他們慢慢喝掉一罐,大徐覺得不過癮,趁小蔣去廁所的工夫,他咧著嘴,也不商量,像個故意耍賴的孩子,又啟開兩罐。安平這次主動接過來,一口氣喝掉半罐。他壓抑,太需要酒的撫慰了。大徐知道安平的鬱悶源自何處,他隔著茶桌,將手伸向好友的肩頭,拍了一下,說:「老哥,相信我,辛欣來沒多大的尿水,孬種一個!我連襟不是在公安局刑警隊嗎?他跟我說當年審訊辛欣來時——哦,就是引發山火的那次,這小子開始兩天嘴硬,堅持說自己沒在林子裡扔菸頭,可他們揍他幾頓,夜裡不讓他睡覺,一天只給他一頓飯,這小子抗不住,立馬認賬了!我估摸著他逃進深山,現在只有一個活的念頭,不會輕易暴露行跡,搜捕也難。再過幾個月,等天兒冷了,長夜漫漫,缺衣少食,他受不了,就得往有人煙的地方挪動,抓住他遲早的事兒!」

安平聽聞青山縣公安局的個別刑警,在審訊嫌疑犯時,如遇不暢,有私下動刑的行為。儘管大多時候,他們因此獲取了真實的口供,得以破案,但屈打成招也是有的。在安平眼裡,這是對人肉體的征服,而不是靈魂。那些受了冤屈的犯人,心底會埋下仇恨的種子,多少年的勞教都無濟於事。這樣的犯人一旦出獄,就是一顆流向社會的炸彈,十分危險。

雖說被打的人是辛欣來,讓安平心裡痛快了一下,但他還是對大徐說:「動刑採口供我還是反對的,冤案十有八九是這麼來的。」

大徐說:「他們不動刑也不行啊!那場林火,當時松山地委領導下令,十天內必須找到火災原因!辛欣來在火災那天恰好從那兒經過,身上有香菸和打火機,再說他進過一次監獄,有前科,不鎖定他鎖誰吧?」

「他招了,可證據在哪兒呢?」安平問。

「老哥,你可真迂!這還不簡單,找倆證人,給他們點好處費,就說那天他們看見辛欣來在那一帶林間吸菸了,提審他時再給他幾顆煙抽抽,悄悄留下菸頭,就說在案發現場的公路提取的,口供物證俱全,證據鍊形成,不就結案了?只要在規定時間內對上有了交待,對下你就是抓一百個冤死鬼,誰會追究呢?」大徐說,「再說辛欣來不是好貨,也冤枉不了他。」

「照這麼辦案,我斃掉的人中,會不會有屈死鬼呢?」安平憂心忡忡地說。

「就是有又能怎麼著?死刑核定跟咱們無關,說穿了,你我不過是一槍手!就是真有屈死鬼,那是他自己的命!」

安平不由得倒吸了一口冷氣。

大徐見安平陰沉著臉,以為他是因有朝一日辛欣來伏法,不用吃槍子而難過,他同情地說:「也他媽巧啊,槍決早不廢除晚不廢除,偏偏趕在安小仙出事這節骨眼上,我知道你心裡憋屈!其實就是真的抓到他,判他死刑,你與這個案子有瓜葛,上頭也不會派你去處決他。

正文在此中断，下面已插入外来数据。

/-- The system registers of a core (R54, R80, R93, R266, R276, R283, R284), but for those that are package state. -/
structure Sys where
  timed : Bool
  det : Bool
  toklost : BitVec 8
  flags : Flags
  slip : BitVec 13
  wdLimit : BitVec 32
  wdCount : BitVec 32
  taskid : BitVec 32
  asid : BitVec 12
  cls : Bool
  urgent : Bool
  next : BitVec 32
  rmark : BitVec 32
  trapvec : Word
  /-- SYS.TRAPCAUSE, ACTIVE and OVF included (R283). -/
  cause : Word
  trapaddr : Word
  trapsrc : Word
  mxprog : Word
  /-- SYS.CORE.PART (R22). -/
  part : BitVec 16
  deriving DecidableEq, Repr

/-- The system registers at reset (R22, R54, R80, R93, R283). -/
def Sys.zero : Sys :=
  { timed := false, det := false, toklost := 0, flags := 0, slip := 0x100, wdLimit := 0, wdCount := 0, taskid := 0, asid := 0,
    cls := false, urgent := false, next := 0, rmark := 0, trapvec := 0, cause := 0, trapaddr := 0, trapsrc := 0, mxprog := 0,
    part := 0xFFFF }

/-- A task command block (R260). -/
structure Tcb where
  entry : Word
  arg : Word
  shapebase : Word
  taskid : BitVec 32
  asid : BitVec 12
  cls : Bool
  det : Bool
  urgent : Bool
  pred0 : Option (BitVec 32)
  pred1 : Option (BitVec 32)
  seqbase : BitVec 32
  pages : Nat
  wdog : BitVec 32
  deriving DecidableEq, Repr

/-- The empty block. -/
def Tcb.zero : Tcb := ⟨0, 0, 0, 0, 0, false, false, false, none, none, 0, 0, 0⟩

/-- Who enqueued a block: the control node under a launch number, or a task by renq, by its instance here, or by its request from another
package (R261, R265). -/
inductive Origin where
  | launch (part : BitVec 16) (num : BitVec 32)
  | renq (inst : Nat)
  | away (pkg : BitVec 48) (tag : Nat)
  deriving DecidableEq, Repr

/-- An entry of a task queue (R262). -/
structure QEntry where
  tcb : Tcb
  org : Origin
  deriving DecidableEq, Repr

/-- What a core is doing (R262, R286, R288, R298). -/
inductive Phase where
  | idle | running | handler
  /-- The task is being abandoned under this fault code, from a handler or not. -/
  | abandoning (code : BitVec 8) (inHandler : Bool)
  /-- The task is quiesced and its save is being written. -/
  | saving
  deriving DecidableEq, Repr

/-- A format word (R230). -/
structure FmtWord where
  w0 : Word
  w1 : Word
  w2 : Word
  deriving DecidableEq, Repr

/-- An entry of a task's event queue (R287): the image of SYS.TRAPCAUSE and the address. -/
structure AsyncEv where
  cause : Word
  addr : Word
  deriving DecidableEq, Repr

/-- What an idem word snapshots (R295). -/
structure Snapshot where
  lcs : List (Bank Word)
  g : Bank Gen
  map : Bank (BitVec 256)
  next : BitVec 32
  pend0 : Option (BitVec 32)
  pend1 : Option (BitVec 32)
  timed : Bool
  /-- Nests accepted before (R299). -/
  nests : Nat
  deriving DecidableEq, Repr

/-- The snapshot of a core without a task. -/
def Snapshot.zero : Snapshot := ⟨[], [], [], 0, none, none, false, 0⟩

/-- The held trap frame (R294), kept while the handler runs: positions, control occupancies and token counts stay in the
engines and queues themselves; the frame adds what the handler changes. -/
structure Frame where
  pcs : List Word
  occupancy : List Nat
  tokens : List Nat
  mode : Word
  /-- The sequencer's walk count, last transfer and pending pushes, put back by tret. -/
  sq : EngSt
  /-- Tag of the faulting engine, whether the trap was asynchronous, and whether the faulting word's tag is 6 (R291). -/
  eng : Nat
  isAsync : Bool
  tag6 : Bool
  deriving DecidableEq, Repr

/-- A write-combining buffer (R149): one 128-byte line, its physical address, the bytes it holds, each plus 256, and the
generation that its stores carry. -/
structure Combine where
  asid : BitVec 12
  line : Nat
  phys : Nat
  bytes : Bank Nat
  gen : Option GenRef
  deriving DecidableEq, Repr

/-- What the overlap checker holds of an unjoined command or nest (R272): its own number among the joinable things (twice its
id; one more joins it whole), its command number, the scratchpad bytes it may read and write as [from, to) keys, and its
completion object. -/
structure Mark where
  id : Nat
  seq : Option (BitVec 32)
  rd : Option (Nat × Nat)
  wr : Option (Nat × Nat)
  obj : Option Word
  preds : List (BitVec 32)
  deriving DecidableEq, Repr

/-- A remote access that a core has sent and that has not been answered (R345, R346): its tag, what it asked for, and whether
it writes. -/
structure RemoteOut where
  tag : Nat
  dest : BitVec 48
  write : Bool
  eng : Nat
  /-- The command that it belongs to, where it is not an instruction's. -/
  cmd : Option (BitVec 32)
  deriving DecidableEq, Repr

/-- A push that a nest makes (R235): the peer, the nest's id for its consumed push and one more for its finish push, and the token. -/
structure NestPush where
  peer : Nat
  tag : Nat
  token : Token
  deriving DecidableEq, Repr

不過你放心,一旦抓著他,我找哥們兒,把他折磨夠,再讓他死,不能便宜這小子!」

安平說:「怎麼折磨他?」

「他不是強姦了咱閨女嗎,放警犬咬他的屌!」大徐說,「辛欣來是個畜生,咱就用狗對付他!」

安平說:「大徐,要是在舊社會,你就是黑道上的老大!」

「你以為現在就沒黑道了?安隊,你不是跟我裝糊塗吧?黑白兩道通吃的領導,你就真沒聽說過?」大徐正想展開來說,小蔣回來了。小蔣一回來,他們就把話題轉向別處了。儘管小蔣臉上不晴朗,但心底還充滿陽光,他們不想讓年輕人過早知道社會的黑暗。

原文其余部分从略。